__WHAT YOU NEED TO DO__:
In the entries that follow, the first line to write out is the one containing "unfold State.serveWaiting", and the last is the one containing "spdmSigned_frame | apply makeAttest_frame". Reproduce that stretch exactly, with nothing before or after it.

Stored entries
theorem serveWaiting_frame :
    ∀ s x1, Frame [.ctrls, .sched, .engines, .mem, .cache, .ingots, .search, .benches, .flash, .pewter, .errors,
                   .sec, .out, .free] s (State.serveWaiting s x1) := by
  intro s x1
  unfold State.serveWaiting
  repeat' first
    | with_reducible apply Frame.refl
    | (apply Frame.via; with_reducible (first | apply spdmSigned_frame | apply makeAttest_frame
                                              | apply finishJob_frame | apply stopJob_frame); decide)
    | split

theorem setConn_frame :
    ∀ s x1, Frame [.sec] s (State.setConn s x1) := by
  intro s x1
  unfold State.setConn
  repeat' first
    | with_reducible apply Frame.refl
    | fail_if_no_progress (apply Frame.via; with_reducible apply Frame.sec; decide)

theorem setLink_frame :
    ∀ s x1 x2, Frame [.ctrls, .links, .out] s (State.setLink s x1 x2) := by
  intro s x1 x2
  unfold State.setLink
  repeat' first
    | with_reducible apply Frame.refl
    | (apply Frame.via; with_reducible (first | apply modLink_frame | apply signal_frame); decide)
    | with_reducible apply Frame.ite

theorem setSem_frame :
    ∀ s x1, Frame [.sched] s (State.setSem s x1) := by
  intro s x1
  unfold State.setSem
  repeat' first
    | with_reducible apply Frame.refl
    | fail_if_no_progress (apply Frame.via; with_reducible apply Frame.sched; decide)

theorem skewFault_frame :
    ∀ s x1 x2 x3 x4, Frame [.ctrls, .sched, .engines, .mem, .cache, .search, .benches, .errors, .out] s
        (State.skewFault s x1 x2 x3 x4) := by
  intro s x1 x2 x3 x4
  unfold State.skewFault
  repeat' first
    | with_reducible apply Frame.refl
    | (apply Frame.via; with_reducible (first | apply engineReason_frame | apply faultJobNoted_frame); decide)

theorem startRefetch_frame :
    ∀ s x1 x2 x3 x4 x5 x6, Frame [.sched, .cache] s (State.startRefetch s x1 x2 x3 x4 x5 x6) := by
  intro s x1 x2 x3 x4 x5 x6
  unfold State.startRefetch
  repeat' first
    | with_reducible apply Frame.refl
    | with_reducible assumption
    | (apply Frame.via; with_reducible (first | apply modCache_frame | apply markUnbound_frame); decide)
    | with_reducible apply Frame.ite
    | (extract_lets +onlyGivenNames x; clear_value (e : x = _); apply Frame.cut x; (subst e); rotate_left;
       (intro h); (clear e); rotate_right)
    | extract_lets +onlyGivenNames y
    | split
    | (with_reducible apply Frame.foldlPair; rotate_left; intro u x; (try dsimp -zeta -proj -eta only); rotate_right)
    | (with_reducible apply Frame.foldl; rotate_left; intro u x; (try dsimp -zeta -proj -eta only); rotate_right)
    | fail_if_no_progress (dsimp +zetaDelta -zeta -proj -eta only)
    | fail_if_no_progress (dsimp -zeta -eta only)

theorem submitJob_frame :
    ∀ s x1 x2 x3 x4, Frame [.ctrls, .sched, .engines, .mem, .out, .free] s (State.submitJob s x1 x2 x3 x4) := by
  intro s x1 x2 x3 x4
  unfold State.submitJob
  repeat' first
    | with_reducible apply Frame.refl
    | with_reducible assumption
    | (apply Frame.via; with_reducible (first | apply refuse_frame | apply status_frame | apply refuseEnvelope_frame
                                              | apply acceptJob_frame); decide)
    | with_reducible apply Frame.ite
    | (extract_lets +onlyGivenNames x; clear_value (e : x = _); apply Frame.cut x; (subst e); rotate_left;
       (intro h); (clear e); rotate_right)
    | extract_lets +onlyGivenNames y
    | split
    | (with_reducible apply Frame.foldlPair; rotate_left; intro u x; (try dsimp -zeta -proj -eta only); rotate_right)
    | (with_reducible apply Frame.foldl; rotate_left; intro u x; (try dsimp -zeta -proj -eta only); rotate_right)
    | fail_if_no_progress (dsimp +zetaDelta -zeta -proj -eta only)
    | fail_if_no_progress (dsimp -zeta -eta only)

theorem submitQuery_frame :
    ∀ s x1 x2 x3 x4, Frame [.ctrls, .sched, .out] s (State.submitQuery s x1 x2 x3 x4) := by
  intro s x1 x2 x3 x4
  unfold State.submitQuery
  dsimp -proj -eta only
  repeat' first
    | with_reducible apply Frame.refl
    | (apply Frame.via; with_reducible (first | apply refuse_frame | apply refuseEnvelope_frame
                                              | apply addJob_frame); decide)
    | split

theorem takeReference_frame :
    ∀ s x1, Frame [.grid, .free] s (State.takeReference s x1) := by
  intro s x1
  unfold State.takeReference
  repeat' first
    | with_reducible apply Frame.refl
    | with_reducible assumption
    | (apply Frame.via; with_reducible apply fresh_frame; decide)
    | with_reducible apply Frame.ite
    | (extract_lets +onlyGivenNames x; clear_value (e : x = _); apply Frame.cut x; (subst e); rotate_left;
       (intro h); (clear e); rotate_right)
    | extract_lets +onlyGivenNames y
    | split
    | (with_reducible apply Frame.foldlPair; rotate_left; intro u x; (try dsimp -zeta -proj -eta only); rotate_right)
    | (with_reducible apply Frame.foldl; rotate_left; intro u x; (try dsimp -zeta -proj -eta only); rotate_right)
    | (refine Frame.via ((fresh_frame _).of_eq (congrArg Prod.snd (by assumption))) (by decide) ?_)
    | fail_if_no_progress (apply Frame.via; with_reducible apply Frame.grid; decide)
    | fail_if_no_progress (dsimp +zetaDelta -zeta -proj -eta only)
    | fail_if_no_progress (dsimp -zeta -eta only)

theorem takeForce_frame :
    ∀ s x1 x2 x3 x4 x5, Frame [.power, .ctrls, .mold, .grid, .sched, .engines, .mem, .cache, .search, .benches,
                               .flash, .pewter, .errors, .sec, .out, .free] s (State.takeForce s x1 x2 x3 x4 x5) := by
  intro s x1 x2 x3 x4 x5
  unfold State.takeForce
  repeat' first
    | with_reducible apply Frame.refl
    | with_reducible assumption
    | (apply Frame.via; with_reducible (first | apply takeReference_frame | apply raiseRollback_frame
                                              | apply mountMetadata_frame | apply mountMarks_frame
                                                  | apply gridStart_frame | apply checkFlushLog_frame
                                                      | apply capFall_frame | apply evalC0_frame
                                                          | apply sendKeyRequests_frame | apply noteEmbed_frame
                                                              | apply modMold_frame | apply createColls_frame
                                                                  | apply checkKcvs_frame | apply bindParts_frame);
                                                                      decide)
    | with_reducible apply Frame.ite
    | (extract_lets +onlyGivenNames x; clear_value (e : x = _); apply Frame.cut x; (subst e); rotate_left;
       (intro h); (clear e); rotate_right)
    | extract_lets +onlyGivenNames y
    | split
    | (with_reducible apply Frame.foldlPair; rotate_left; intro u x; (try dsimp -zeta -proj -eta only); rotate_right)
    | (with_reducible apply Frame.foldl; rotate_left; intro u x; (try dsimp -zeta -proj -eta only); rotate_right)
    | fail_if_no_progress (apply Frame.via; with_reducible (first | apply Frame.sched | apply Frame.search
                                                                  | apply Frame.sched_search); decide)
    | fail_if_no_progress (dsimp +zetaDelta -zeta -proj -eta only)
    | fail_if_no_progress (dsimp -zeta -eta only)

theorem takePiece_frame :
    ∀ s x1 x2 x3 x4 x5, Frame [.ctrls, .sched, .mem, .cache, .ingots, .search, .flash, .out] s
        (State.takePiece s x1 x2 x3 x4 x5) := by
  intro s x1 x2 x3 x4 x5
  unfold State.takePiece
  repeat' first
    | with_reducible apply Frame.refl
    | with_reducible assumption
    | (apply Frame.via; with_reducible (first | apply storeIngot_frame | apply modIngot_frame
                                              | apply success_frame); decide)
    | with_reducible apply Frame.ite
    | (extract_lets +onlyGivenNames x; clear_value (e : x = _); apply Frame.cut x; (subst e); rotate_left;
       (intro h); (clear e); rotate_right)
    | extract_lets +onlyGivenNames y
    | split
    | (with_reducible apply Frame.foldlPair; rotate_left; intro u x; (try dsimp -zeta -proj -eta only); rotate_right)
    | (with_reducible apply Frame.foldl; rotate_left; intro u x; (try dsimp -zeta -proj -eta only); rotate_right)
    | fail_if_no_progress (apply Frame.via; with_reducible apply Frame.ingots; decide)
    | fail_if_no_progress (dsimp +zetaDelta -zeta -proj -eta only)
    | fail_if_no_progress (dsimp -zeta -eta only)

theorem takeQuench_frame :
    ∀ s x1, Frame [.sched] s (State.takeQuench s x1) := by
  intro s x1
  unfold State.takeQuench
  repeat' first
    | with_reducible apply Frame.refl
    | (apply Frame.via; with_reducible apply modJob_frame; decide)
    | with_reducible apply Frame.ite
    | (with_reducible apply Frame.foldl; rotate_left; intro u x; (try dsimp -zeta -proj -eta only); rotate_right)
    | fail_if_no_progress (apply Frame.via; with_reducible apply Frame.sched; decide)

theorem takeSem_frame :
    ∀ s x1 x2 x3, Frame [.sched, .engines] s (State.takeSem s x1 x2 x3) := by
  intro s x1 x2 x3
  unfold State.takeSem
  repeat' first
    | with_reducible apply Frame.refl
    | (apply Frame.via; with_reducible (first | apply setSem_frame | apply nextWord_frame | apply modEngine_frame
                                              | apply modJob_frame); decide)
    | with_reducible apply Frame.ite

__TASK OUTPUT__:
  unfold State.serveWaiting
  repeat' first
    | with_reducible apply Frame.refl
    | (apply Frame.via; with_reducible (first | apply spdmSigned_frame | apply makeAttest_frame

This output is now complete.